Professor ‘t Hart said that the emergence of a more protectionist global economy would highlight the asymmetrical dependencies between states – for example the monopoly of essential raw materials such as cobalt by certain countries.
“During COVID, we all suddenly discovered that 80 to 90 per cent of our pharmaceutical products come from India or from China. This is all well and good in a world of open borders, not so great in a world where strategic autonomy is the name of the game.”
“Another very new factor that is very hard to gauge is the accrual of power by big tech companies. Are the techs being controlled by Washington or are the techs controlling Washington?
“Most importantly, all of these conflicts and changes increasingly occur in an institutional void. All those international regimes, all these agreements that we had to put norms around behaviour on the international stage, they are weakening because big players like the US are ignoring them or repudiating them. The game gets more intense, but the referees are vacating the field.”
How public services can thrive in this turbulent environment
Professor ‘t Hart said that this environment means that for smaller countries such as Australia the balancing act between security and prosperity would become harder, and could leave little room for advancing our values. This would lead to tough political discussions about how to pay for these costs.
“What I think is a big danger in Europe, perhaps less so in Australia, is this kind of over securitisation of everything, seeing everything now through a security prism.
“The change is also about trading patterns, new opportunities opening up, perhaps a different look at countries like South Korea and like-minded countries that have a lot to offer. I think there’s a lot of opportunity for Australia to re-engage with Southeast Asia, but it has to be done on equitable terms and not exploitative or opportunistic.”
He said public services needed ‘recalibration, not panic’ as they helped elected governments manage this new global reality.
“In our report, we end up with some tentative things for public services to focus on,” he said.
“The first thing is we don’t need simplification. In fact, we need investment in really deep and diverse thinking because otherwise we don’t understand the logic of how other countries are operating.”
“Secondly, we need a strategic culture where we think long range. In that sense, emulate the Chinese who have done this for centuries.
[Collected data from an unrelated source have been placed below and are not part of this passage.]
/-- R281, U5 (log 8): after a poll that timed out, the peer performs the cycle of an LCD instruction, of WRDATA or of
RDDATA, or ignores it; LCDC sends it in both cases, and a performed read gives RDATA the peer's cell. The peer of R92
performs it. -/
def Obligations.LateCycleIsPerformedOrIgnored : Prop :=
  ∀ (s : State) (p q : RefPeer) (arg : Byte), s.peer = .reference p → s.ctlDir = .output →
    s.cfg.maxAttempts ≤ p.busycnt → q = { p with bf := true, busycnt := p.busycnt - s.cfg.maxAttempts } →
    (∀ (i : Instr) (reg : BusRegister) (b : Byte),
      (i, reg, b) ∈ [(Instr.clear arg, BusRegister.instruction, 0x01#8), (.home arg, .instruction, 0x02#8),
        (.entry arg, .instruction, 0x04#8 ||| arg), (.dispctl arg, .instruction, 0x08#8 ||| arg),
        (.shift arg, .instruction, 0x10#8 ||| arg), (.funcset arg, .instruction, 0x20#8 ||| arg),
        (.setcg arg, .instruction, 0x40#8 ||| arg), (.setdd arg, .instruction, 0x80#8 ||| arg),
        (.wrdata arg, .data, arg)] →
      failsValidation i = false →
      ∃ t, exec i s = .next t ∧ t.status = 0x00#8 ∧ t.pollres = 0x04#8 ∧ t.tmo = true ∧ t.dbOut = b ∧ t.rs = reg ∧
        t.rw = .write ∧ (t.peer = .reference q ∨ t.peer = peerAfterWrite reg b q) ∧
        (p.late = .performed → t.peer = peerAfterWrite reg b q)) ∧
    ∃ t, exec (.rddata arg) s = .next t ∧ t.status = 0x00#8 ∧ t.pollres = 0x04#8 ∧ t.tmo = true ∧ t.rs = .data ∧
      t.rw = .read ∧ (t.peer = .reference q ∨ t.rdata = q.cell ∧ t.peer = .reference q.afterDataRead) ∧
      (p.late = .performed → t.rdata = q.cell ∧ t.peer = .reference q.afterDataRead)

/-! ### The peer's memories -/

/-- Two memories in canonical form that read the same everywhere are the same data. -/
def Obligations.CanonicalMemoriesAreEqualData : Prop :=
  ∀ (size : Nat) (m m' : Memory), Memory.wf size m = true → Memory.wf size m' = true →
    (∀ x, Memory.read m x = Memory.read m' x) → m = m'

/-- The frame on the peer's memories: on driven lines an instruction that makes neither a data write nor a
clear-display leaves every byte of DDRAM and CGRAM as it was, whatever polls time out. -/
def Obligations.NonStoringInstructionsKeepEveryByte : Prop :=
  ∀ (s t : State) (p : RefPeer) (i : Instr), s.peer = .reference p → s.ctlDir = .output →
    (match i with
      | .clear _ | .init _ | .wrdata _ | .putch _ | .bksp _ | .bwClearDisplay | .bwDataWrite _ => False
      | .funcset arg | .bwFunctionSet arg => arg[4] = true
      | _ => i.wellFormed = true) →
    s.dbDir = .output → exec i s = .next t →
    ∃ q, t.peer = .reference q ∧ (∀ x, Memory.read q.ddram x = Memory.read p.ddram x) ∧
      ∀ x, Memory.read q.cgram x = Memory.read p.cgram x

/-- The frame of WRDATA and PUTCH on the peer's memories: with the reference peer attached and canonical, the one byte
stored is in the cell its address counter points at; every other byte of both RAMs is as it was. -/
def Obligations.CharacterWritesStoreOneByte : Prop :=
  ∀ (s t : State) (p : RefPeer) (i : Instr) (b : Byte), Attached s p → p.wf = true → i = .wrdata b ∨ i = .putch b →
    exec i s = .next t →
    ∃ q, t.peer = .reference q ∧
      (∀ x, Memory.read q.ddram x = if p.ramsel = .ddram ∧ x = p.ac.toNat then b else Memory.read p.ddram x) ∧
      ∀ x, Memory.read q.cgram x = if p.ramsel = .cgram ∧ x = p.ac.toNat % 64 then b else Memory.read p.cgram x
We need to find ways to escape the political business cycle that focuses on the short-term.”
“Thirdly, the fact that the UN system is kind of breaking down and that some international regimes are crumbling doesn’t mean that you cannot start ‘coalitions of the willing’ who share particular interests to start new sets of treaties and so forth. Creativity in the policy rather than just standing by and looking at the wreckage of the UN system is going to be very helpful.”
He said that in this environment it would be even more important for public services to retain their political independence and focus on stewardship and good governance.
“At the moment, we perhaps need a bit less political responsiveness and a bit more institutional stewardship,” he said.